» WHAT YOU WILL DO:
How many lines in these records hold the string "generation"? Reply with the number alone.

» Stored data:
----------------------------------------

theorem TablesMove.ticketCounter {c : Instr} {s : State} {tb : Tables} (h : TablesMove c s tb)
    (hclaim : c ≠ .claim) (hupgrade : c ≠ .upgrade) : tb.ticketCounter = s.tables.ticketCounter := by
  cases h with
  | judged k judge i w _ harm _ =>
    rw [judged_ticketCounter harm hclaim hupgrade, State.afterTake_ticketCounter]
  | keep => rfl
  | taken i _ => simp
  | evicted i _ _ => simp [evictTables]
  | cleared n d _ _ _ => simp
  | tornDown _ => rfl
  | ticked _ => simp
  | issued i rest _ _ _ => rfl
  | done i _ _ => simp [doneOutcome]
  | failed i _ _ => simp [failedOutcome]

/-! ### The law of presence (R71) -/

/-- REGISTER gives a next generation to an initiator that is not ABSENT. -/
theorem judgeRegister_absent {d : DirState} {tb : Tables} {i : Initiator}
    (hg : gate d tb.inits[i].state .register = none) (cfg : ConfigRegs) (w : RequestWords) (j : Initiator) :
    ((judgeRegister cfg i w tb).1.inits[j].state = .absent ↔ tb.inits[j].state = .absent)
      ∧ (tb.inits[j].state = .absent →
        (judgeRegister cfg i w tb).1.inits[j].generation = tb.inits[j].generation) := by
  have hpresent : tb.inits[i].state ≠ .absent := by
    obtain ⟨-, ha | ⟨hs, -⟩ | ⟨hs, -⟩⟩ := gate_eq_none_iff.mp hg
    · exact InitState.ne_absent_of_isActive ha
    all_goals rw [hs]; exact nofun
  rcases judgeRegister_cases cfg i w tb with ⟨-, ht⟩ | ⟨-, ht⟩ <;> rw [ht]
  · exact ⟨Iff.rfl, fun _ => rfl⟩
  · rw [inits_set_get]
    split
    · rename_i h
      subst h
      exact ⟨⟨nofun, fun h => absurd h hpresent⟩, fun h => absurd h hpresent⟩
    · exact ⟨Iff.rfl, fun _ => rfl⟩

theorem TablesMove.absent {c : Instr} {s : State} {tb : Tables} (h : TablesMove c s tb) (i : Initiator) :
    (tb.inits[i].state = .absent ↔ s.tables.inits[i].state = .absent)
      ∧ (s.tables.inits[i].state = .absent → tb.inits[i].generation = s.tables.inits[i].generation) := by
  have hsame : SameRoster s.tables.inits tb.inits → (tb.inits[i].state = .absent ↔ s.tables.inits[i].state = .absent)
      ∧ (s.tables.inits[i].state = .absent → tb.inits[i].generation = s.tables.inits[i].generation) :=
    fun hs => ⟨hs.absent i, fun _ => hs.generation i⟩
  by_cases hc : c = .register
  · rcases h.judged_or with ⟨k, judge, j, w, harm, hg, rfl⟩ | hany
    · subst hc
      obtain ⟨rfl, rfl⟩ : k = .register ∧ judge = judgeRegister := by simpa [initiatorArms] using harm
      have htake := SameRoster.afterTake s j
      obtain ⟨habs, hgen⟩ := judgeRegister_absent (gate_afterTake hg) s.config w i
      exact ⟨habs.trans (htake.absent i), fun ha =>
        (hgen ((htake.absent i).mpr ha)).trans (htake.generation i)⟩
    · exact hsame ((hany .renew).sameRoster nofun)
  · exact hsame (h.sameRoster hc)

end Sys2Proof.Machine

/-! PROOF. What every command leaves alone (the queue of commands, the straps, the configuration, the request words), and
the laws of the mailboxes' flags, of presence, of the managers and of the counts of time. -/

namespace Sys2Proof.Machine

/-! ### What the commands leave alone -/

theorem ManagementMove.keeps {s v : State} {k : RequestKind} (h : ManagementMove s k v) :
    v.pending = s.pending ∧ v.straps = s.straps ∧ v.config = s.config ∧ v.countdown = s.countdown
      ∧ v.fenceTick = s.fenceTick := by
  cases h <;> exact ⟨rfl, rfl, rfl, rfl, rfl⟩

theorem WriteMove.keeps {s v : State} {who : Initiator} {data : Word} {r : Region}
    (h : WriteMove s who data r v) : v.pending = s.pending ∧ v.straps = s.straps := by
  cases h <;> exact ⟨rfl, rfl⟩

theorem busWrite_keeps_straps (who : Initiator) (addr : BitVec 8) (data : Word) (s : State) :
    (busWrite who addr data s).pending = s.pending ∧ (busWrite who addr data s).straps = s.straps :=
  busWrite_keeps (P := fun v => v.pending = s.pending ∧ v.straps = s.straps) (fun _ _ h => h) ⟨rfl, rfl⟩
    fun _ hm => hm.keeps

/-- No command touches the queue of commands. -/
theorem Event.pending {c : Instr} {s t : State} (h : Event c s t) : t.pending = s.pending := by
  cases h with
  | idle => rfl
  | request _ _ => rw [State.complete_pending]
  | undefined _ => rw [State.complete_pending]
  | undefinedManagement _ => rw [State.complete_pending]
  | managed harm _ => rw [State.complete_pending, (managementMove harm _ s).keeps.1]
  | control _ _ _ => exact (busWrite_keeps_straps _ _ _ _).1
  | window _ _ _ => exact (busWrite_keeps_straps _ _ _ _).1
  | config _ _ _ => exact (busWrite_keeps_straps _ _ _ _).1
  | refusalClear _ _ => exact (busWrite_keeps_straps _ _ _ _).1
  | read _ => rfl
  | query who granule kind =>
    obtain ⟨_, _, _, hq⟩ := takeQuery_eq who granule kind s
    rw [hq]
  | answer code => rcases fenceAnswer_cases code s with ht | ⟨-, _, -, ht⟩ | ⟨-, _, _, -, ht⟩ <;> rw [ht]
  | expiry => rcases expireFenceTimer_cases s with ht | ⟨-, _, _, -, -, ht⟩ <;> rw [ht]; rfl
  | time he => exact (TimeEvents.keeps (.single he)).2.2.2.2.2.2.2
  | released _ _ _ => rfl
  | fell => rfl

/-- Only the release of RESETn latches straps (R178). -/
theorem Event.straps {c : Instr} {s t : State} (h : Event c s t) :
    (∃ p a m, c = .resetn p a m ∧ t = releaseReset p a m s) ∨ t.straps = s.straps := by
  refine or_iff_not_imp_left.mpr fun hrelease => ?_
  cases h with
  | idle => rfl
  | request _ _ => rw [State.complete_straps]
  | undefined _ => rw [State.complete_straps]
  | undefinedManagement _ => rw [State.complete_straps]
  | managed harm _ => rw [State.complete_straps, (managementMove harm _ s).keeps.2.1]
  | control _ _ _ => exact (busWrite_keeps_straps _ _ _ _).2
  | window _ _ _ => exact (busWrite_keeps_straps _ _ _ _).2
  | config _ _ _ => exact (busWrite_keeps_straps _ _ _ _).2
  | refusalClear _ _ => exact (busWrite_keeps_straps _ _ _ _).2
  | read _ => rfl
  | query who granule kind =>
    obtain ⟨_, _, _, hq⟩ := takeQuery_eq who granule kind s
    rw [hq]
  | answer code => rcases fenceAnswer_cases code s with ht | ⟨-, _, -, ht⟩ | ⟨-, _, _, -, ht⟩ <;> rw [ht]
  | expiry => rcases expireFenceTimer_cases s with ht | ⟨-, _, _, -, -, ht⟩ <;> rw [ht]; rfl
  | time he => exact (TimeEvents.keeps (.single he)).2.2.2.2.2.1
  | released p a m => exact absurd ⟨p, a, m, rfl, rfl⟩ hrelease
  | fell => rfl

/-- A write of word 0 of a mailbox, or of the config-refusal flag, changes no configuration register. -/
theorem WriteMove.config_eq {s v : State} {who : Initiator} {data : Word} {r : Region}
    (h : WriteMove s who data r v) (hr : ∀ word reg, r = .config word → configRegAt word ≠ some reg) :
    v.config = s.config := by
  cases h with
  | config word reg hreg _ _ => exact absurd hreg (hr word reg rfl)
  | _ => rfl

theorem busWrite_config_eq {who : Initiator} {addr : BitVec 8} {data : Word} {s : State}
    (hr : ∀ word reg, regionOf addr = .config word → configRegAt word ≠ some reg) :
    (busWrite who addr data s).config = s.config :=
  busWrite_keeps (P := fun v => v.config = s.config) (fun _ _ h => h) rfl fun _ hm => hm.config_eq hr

----------------------------------------

» RESPONSE TO THE TASK:
6